There’s been, for a long time, year-onyear growth in the NHS budget. In 1995 the turnover of the NHS was around £32 billion; by 2010 it was over £100 billion. If a company was guaranteed that sort of growth over a15-year period, whatever their annual outturn and outcomes, they might just get complacent or not be as efficient as possible. In the NHS we’ve had this massive investment but not the concomitant improvement in outcomes. We still have areas of poor health and inequalities, urgent care is broken and long-term conditions are largely managed in the wrong sector. Using international comparative data – I think our report would be ‘could do better’.

Is competition a good thing in a national health service?

Competition within the market has always been a good thing – and it’s there inherently within the ‘NHS family’. Hospitals compete against each other; GPs do too. This established competition has worked to drive up quality and is desirable. The more contentious issue is competition for the market. And that’s something new in terms of increasing the plurality of care provision. I think we’ll get it right by saying competition for the market is desirable when commissioners find a gap, or poor or inadequate provision in local services. Or we as commissioners – the clinical community – start to describe a care pathway to which a current provider says: ‘sorry we can’t deliver that for you’. Or there is no one to deliver it. Therefore what do you do? Do you continue with poor provision or do you find a new provider for the market through the any-qualifiedprovider route?

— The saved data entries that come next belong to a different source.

-- ==== Sys2Proof/Tests/Slice0.lean ====
section
/-! SUPPORT. Tests and witnesses. Expected values are the derived vectors of spec 95_test_vectors.md (section named at
each test) or the numbers of the rules; none is this model's own answer. -/

namespace Sys2Proof.Machine

/-! ### Building small states -/

/-- The outcome is a next state with the property. -/
def nextWith (o : Host.Outcome State Fault Refusal) (p : State → Bool) : Bool :=
  match o with
  | .next t => p t
  | .fault _ => false
  | .refused _ => false

/-- The outcome is this refusal. -/
def refusedWith (o : Host.Outcome State Fault Refusal) (q : Refusal) : Bool :=
  match o with
  | .next _ => false
  | .fault _ => false
  | .refused r => r = q

/-- The state after reset with another engine. -/
def withEngine (e : Engine) : State := { State.reset with engine := e }

/-- The state in which a command has just been started on an engine (R222). -/
def running (i : Instr) (e : Engine) : State := withEngine (e.startCommand (encode i))

/-- The padded "abc" as one block (95 section 2.2). -/
def abcBlock : Vector Word 16 := #v[0x61626380, 0, 0, 0, 0, 0, 0, 0, 0, 0, 0, 0, 0, 0, 0, 0x00000018]

/-- The engine after reset with a message of `n` bytes at `a`. -/
def messageAt (a n : Word) : Engine := { Engine.reset with msgAddr := a, msgLen := n }

/-- The engine after reset, with J set. -/
def atRound (j : BitVec 7) : Engine := { Engine.reset with j := j }

/-- A platform with one region. -/
def withRegion (k : RegionKind) (base size : Nat) (s : State) : State :=
  { s with platform := { s.platform with map := [⟨base, size, k⟩] } }

/-- The state after reset on a platform that is not coherent. -/
def notCoherent : State := { State.reset with platform := { coherent := false, map := [] } }

/-! ### Well-formedness and decoding -/

theorem test_reserved_bit_refused : reservedZero 0x00000013 = false ∧ wellFormedWord 0x00000013 = false := by decide
theorem test_command_zero_refused : commandAssigned 0x00000000 = false ∧ wellFormedWord 0x00000000 = false := by decide
theorem test_command_eight_refused : commandAssigned 0x00000008 = false ∧ wellFormedWord 0x00000008 = false := by decide
theorem test_command_fifteen_refused : commandAssigned 0x0000000F = false ∧ wellFormedWord 0x0000000F = false := by
  decide

theorem test_decode_init : (decode 0b00000000000000000000000000000001#32).toOption = some .init := by decide
theorem test_decode_compress : (decode 0b00000000000000000000000000000010#32).toOption = some .compress := by decide
theorem test_decode_hash : (decode 0b00000000000000000000000000000011#32).toOption = some .hash := by decide
theorem test_decode_expand : (decode 0b00000000000000000000000000000100#32).toOption = some .expand := by decide
theorem test_decode_loadr : (decode 0b00000000000000000000000000000101#32).toOption = some .loadr := by decide
theorem test_decode_round : (decode 0b00000000000000000000000000000110#32).toOption = some .round := by decide
theorem test_decode_fold : (decode 0b00000000000000000000000000000111#32).toOption = some .fold := by decide
theorem test_decode_refuses : (decode 0x00000000).toOption = none ∧ (decode 0x00000008).toOption = none ∧
    (decode 0x00000013).toOption = none ∧ (decode 0x80000001).toOption = none := by decide

theorem test_table_words : decodeTableWord 32 1 = some .init ∧ decodeTableWord 32 7 = some .fold ∧
    decodeTableWord 32 8 = none ∧ decodeTableWord 32 0x13 = none := by decide

/-- A step on each prepared word runs that command: it leaves its STATUS (95 section 2.7). -/
theorem test_fetched_word_runs : nextWith (step (State.reset.withFetchWord 32 5)) (fun t => t.engine.statusWord = 0x00000002) ∧
    nextWith (step (State.reset.withFetchWord 32 6)) (fun t => t.engine.statusWord = 0x00004024) ∧
    nextWith (step (State.reset.withFetchWord 32 8)) (fun t => t.engine.statusWord = 0x00004014) := by decide

/-! ### The commands, one step each -/

/-- 95 section 2.6: INIT from V = 0. -/
theorem test_init : nextWith (exec .init (running .init { Engine.reset with v := Vector.replicate 8 0 })) fun t =>
    t.engine.v = #v[0x7380166F, 0x4914B2B9, 0x172442D7, 0xDA8A0600, 0xA96F30BC, 0x163138AA, 0xE38DEE4D, 0xB0FB0E4E] ∧
      t.engine.done = true := by decide

/-- 95 section 2.5, and the last row of the trace of section 2.4. -/
theorem test_compress : nextWith (exec .compress (running .compress { Engine.reset with blk := abcBlock })) fun t =>
    t.engine.v = #v[0x66C7F0F4, 0x62EEEDD9, 0xD1F2D46B, 0xDC10E4E2, 0x4167C487, 0x5CF2F7A2, 0x297DA02B, 0x8F4BA8E0] ∧
      t.engine.r = #v[0x1547E69B, 0x2BFA5F60, 0xC6D696BC, 0x069AE2E2, 0xE808F43B, 0x4AC3CF08, 0xCAF04E66, 0x3FB0A6AE] ∧
      t.engine.blk = abcBlock ∧ t.engine.statusWord = 0x00004002 := by decide +kernel

/-- 95 section 2.7: one byte 0x61 at the top of the message space; one read, at 0xFFFFFFFF. -/
theorem test_hash_top_of_memory :
    nextWith (exec .hash { running .hash (messageAt 0xFFFFFFFF 1) with mem := [(0xFFFFFFFF, 0x61)] }) fun t =>
      t.engine.v = #v[0x623476AC, 0x18F65A29, 0x09E43C7F, 0xEC61B49C, 0x7E764A91, 0xA18CCB82, 0xF1917A29, 0xC86C5E88] ∧
        t.portReads = [0xFFFFFFFF] ∧ t.engine.statusWord = 0x00004002 := by decide +kernel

Do you think the reforms will mean more private industry in healthcare provision?

I don’t. If you understand the anyqualified- provider programme – it’s not always that attractive for new entrants. People tend to think it’s hands up anybody who wants to do NHS work and we’ll give you a contract and a load of dosh. It’s not. It’s saying where there is a need to develop a new service or the current service does not meet the needs of patients, then let’s have a new provider – if they meet NHS standards and can supply the estate and the staff at their own set-up costs and can deliver a full care pathway, not cherry pick a part of the care pathway. They may be awarded an NHS contract without having to tender – but so may others in competition for patients. And importantly that contract does not guarantee any volume of work or income. Payment is made on a cost-per-case basis using PbR and the national tariff for the service provided. Some may wish to do this. Many won’t.

Do you think 2013 is a reasonable timescale for implementation of the bill?

Oh absolutely. There is a lot of talk in the NHS about waste of resources, of time and space, all of which are important – but if we waste spirit, the current enthusiasm and innovation, that would be unforgiveable, because we may never turn that back on. This is the last chance to refresh the NHS and rejuvenate clinicians in terms of being proactive in the management of the public purse. If we lose that, I think that will be the end of an NHS free at the point of need and not based on your ability to pay. We are just starting to see some concern and despondency in the profession due to the pause. We’re certainly losing some of the spirit in our NHS management, but that we can salvage. But if we lose the spirit of the people delivering the service, we’ll never recover. Any longer than 2013 would be very damaging.

There is a big appetite out there for change; the blue touch paper has been lit. If we start to say, oh, let’s think again, not do it, and we lose the momentum already gained particularly within the clinical leaders, and turn off that leading edge which is already starting to re-engineer local services. If we lose that, we haven’t got a chance.